From: Janpieter Sollie <janpieter.sollie@kabelmail.de>
To: Kent Overstreet <kent.overstreet@linux.dev>,
Linus Torvalds <torvalds@linux-foundation.org>
Cc: Lorenzo Stoakes <lorenzo.stoakes@oracle.com>,
linux-bcachefs@vger.kernel.org, linux-mm@kvack.org,
Vlastimil Babka <vbabka@suse.cz>,
Andrew Morton <akpm@linux-foundation.org>,
Uladzislau Rezki <urezki@gmail.com>,
Christoph Hellwig <hch@infradead.org>
Subject: Re: [PATCH] mm: Drop INT_MAX limit from kvmalloc()
Date: Mon, 21 Oct 2024 11:22:51 +0200 [thread overview]
Message-ID: <be58ca67-bc25-494a-b0a4-93e026c88f10@kabelmail.de> (raw)
In-Reply-To: <be353d22-8a87-4f69-93bd-bb0f3aae6f51@kabelmail.de>
[-- Attachment #1.1.1: Type: text/plain, Size: 3191 bytes --]

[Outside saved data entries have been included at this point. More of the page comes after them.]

/-- CK_CFG (14_control.md R409): T, EN, DBG_PAUSE, LOCK. -/
def D.ckCfg : RegD :=
  { id := .ckCfg, blk := .cricket, base := 0x10030000, off := 0x0, n1 := 5, s1 := 0x10, rst := [0x1F4, 0x1F4, 0x1F4, 0x1F4, 0x7D0], fields := [⟨15, 0, .rwl, .priv⟩, ⟨16, 16, .rw1s, .priv⟩, ⟨17, 17, .rwl, .priv⟩, ⟨31, 31, .rw1s, .priv⟩] }
/-- CK_KICK (14_control.md R409): KEY. -/
def D.ckKick : RegD :=
  { id := .ckKick, blk := .cricket, base := 0x10030000, off := 0x4, n1 := 5, s1 := 0x10, fields := [⟨15, 0, .wo, .priv⟩] }
/-- CK_STAT (14_control.md R409): STAGE, ELAPSED. -/
def D.ckStat : RegD :=
  { id := .ckStat, blk := .cricket, base := 0x10030000, off := 0x8, n1 := 5, s1 := 0x10, fields := [⟨1, 0, .ro, .any⟩, ⟨31, 16, .ro, .any⟩] }

/-- The registers of the block `cricket`. -/
def regsOfCricket : List RegD :=
  [D.ckCfg, D.ckKick, D.ckStat]

/-- CLK_STAT (15_clocks.md R430): FIRC_RDY, SIRC_RDY, XA_RDY, XB_RDY, ROOT_RDY, DPHY_RDY, PPHY_RDY, HPHY_RDY, REFFB, TB_FIRC. -/
def D.clkStat : RegD :=
  { id := .clkStat, blk := .clock, base := 0x10050000, off := 0x0, rst := [0x3], fields := [⟨0, 0, .ro, .any⟩, ⟨1, 1, .ro, .any⟩, ⟨2, 2, .ro, .any⟩, ⟨3, 3, .ro, .any⟩, ⟨4, 4, .ro, .any⟩, ⟨5, 5, .ro, .any⟩, ⟨6, 6, .ro, .any⟩, ⟨11, 8, .ro, .any⟩, ⟨16, 16, .ro, .any⟩, ⟨17, 17, .ro, .any⟩] }
/-- CLK_DSTAT (15_clocks.md R430): SRC. -/
def D.clkDstat : RegD :=
  { id := .clkDstat, blk := .clock, base := 0x10050000, off := 0x4, fields := [⟨11, 0, .ro, .any⟩] }
/-- CLK_PLL (15_clocks.md R430): ROOT_EN, DPHY_EN, PPHY_EN. -/
def D.clkPll : RegD :=
  { id := .clkPll, blk := .clock, base := 0x10050000, off := 0x10, fields := [⟨0, 0, .rw, .priv⟩, ⟨1, 1, .rw, .priv⟩, ⟨2, 2, .rw, .priv⟩] }
/-- CLK_GATE (15_clocks.md R430): IDLE, DIS. -/
def D.clkGate : RegD :=
  { id := .clkGate, blk := .clock, base := 0x10050000, off := 0x14, rst := [0x40], fields := [⟨7, 0, .rw, .priv⟩, ⟨13, 8, .rw, .priv⟩] }
/-- CLK_MON (15_clocks.md R430): XB_FITTED. -/
def D.clkMon : RegD :=
  { id := .clkMon, blk := .clock, base := 0x10050000, off := 0x18, fields := [⟨0, 0, .rwl, .priv⟩] }
/-- CLK_FAULT (15_clocks.md R430): XA, ROOT, FIRC, SIRC, FORCED, REFFB. -/
def D.clkFault : RegD :=
  { id := .clkFault, blk := .clock, base := 0x10050000, off := 0x20, fields := [⟨0, 0, .rw1c, .priv⟩, ⟨1, 1, .rw1c, .priv⟩, ⟨2, 2, .rw1c, .priv⟩, ⟨3, 3, .rw1c, .priv⟩, ⟨4, 4, .rw1c, .priv⟩, ⟨5, 5, .rw1c, .priv⟩] }
/-- FF_CFG (15_clocks.md R430): EN, SRC, PORT, DIV. -/
def D.ffCfg : RegD :=
  { id := .ffCfg, blk := .clock, base := 0x10050000, off := 0x30, fields := [⟨0, 0, .rw, .priv⟩, ⟨7, 4, .rw, .priv⟩, ⟨9, 8, .rw, .priv⟩, ⟨31, 16, .rw, .priv⟩] }
/-- TB (15_clocks.md R430): NS. -/
def D.tb : RegD :=
  { id := .tb, blk := .clock, base := 0x10050000, off := 0x40, wide := true, fields := [⟨63, 0, .ro, .any⟩] }
/-- TB_SLEEP (15_clocks.md R430): NS. -/
def D.tbSleep : RegD :=
  { id := .tbSleep, blk := .clock, base := 0x10050000, off := 0x48, wide := true, fields := [⟨63, 0, .ro, .priv⟩] }
/-- CLK_LOCK (15_clocks.md R430): LOCK. -/
def D.clkLock : RegD :=
  { id := .clkLock, blk := .clock, base := 0x10050000, off := 0xF0, fields := [⟨0, 0, .rw1s, .priv⟩] }

/-- The registers of the block `clock`. -/
def regsOfClock : List RegD :=
  [D.clkStat, D.clkDstat, D.clkPll, D.clkGate, D.clkMon, D.clkFault, D.ffCfg, D.tb, D.tbSleep, D.clkLock]

/-- PW_SW (16_power_thermal.md R455): STATE, Reserved, CHECK. -/
def D.pwSw : RegD :=
  { id := .pwSw, blk := .window, base := 0x10040000, off := 0x40, n1 := 13, s1 := 0x4, rst := [0xFFFF0000], fields := [⟨1, 0, .rw, .priv⟩, ⟨15, 2, .rw, .priv⟩, ⟨31, 16, .rw, .priv⟩] }
/-- RST_HOLD (16_power_thermal.md R455): HOLD, Reserved, CHECK. -/
def D.rstHold : RegD :=
  { id := .rstHold, blk := .window, base := 0x10040000, off := 0x80, n1 := 13, s1 := 0x4, rst := [0xFFFF0000], fields := [⟨0, 0, .rw, .priv⟩, ⟨15, 1, .rw, .priv⟩, ⟨31, 16, .rw, .priv⟩] }
/-- CLK_SEL (15_clocks.md R429): VALUE, CHECK. -/
def D.clkSel : RegD :=
  { id := .clkSel, blk := .window, base := 0x10040000, off := 0x0, n1 := 6, s1 := 0x4, rst := [0xFFFF0000], fields := [⟨15, 0, .rw, .priv⟩, ⟨31, 16, .rw, .priv⟩] }

/-- The registers of the block `window`. -/
def regsOfWindow : List RegD :=
  [D.pwSw, D.rstHold, D.clkSel]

Op 21/10/2024 om 10:46 schreef Janpieter Sollie:
> Op 20/10/2024 om 22:29 schreef Kent Overstreet:
>>>
>>>
>>
>> I'm not going to run custom benchmarks just for a silly argument, sorry.
>> But on a fileserver with 128 GB of ram and a 75 TB filesystem
>> (yes, that's likely a dedicated fileserver),
>> we can quite easily justify a btree node cache of perhaps 10GB,
>> and on random update workloads the journal does need to be that big -
>> otherwise our btree node write size goes down and throughput suffers.
>>
> Is this idea based on "the user only has 1 FS per device?"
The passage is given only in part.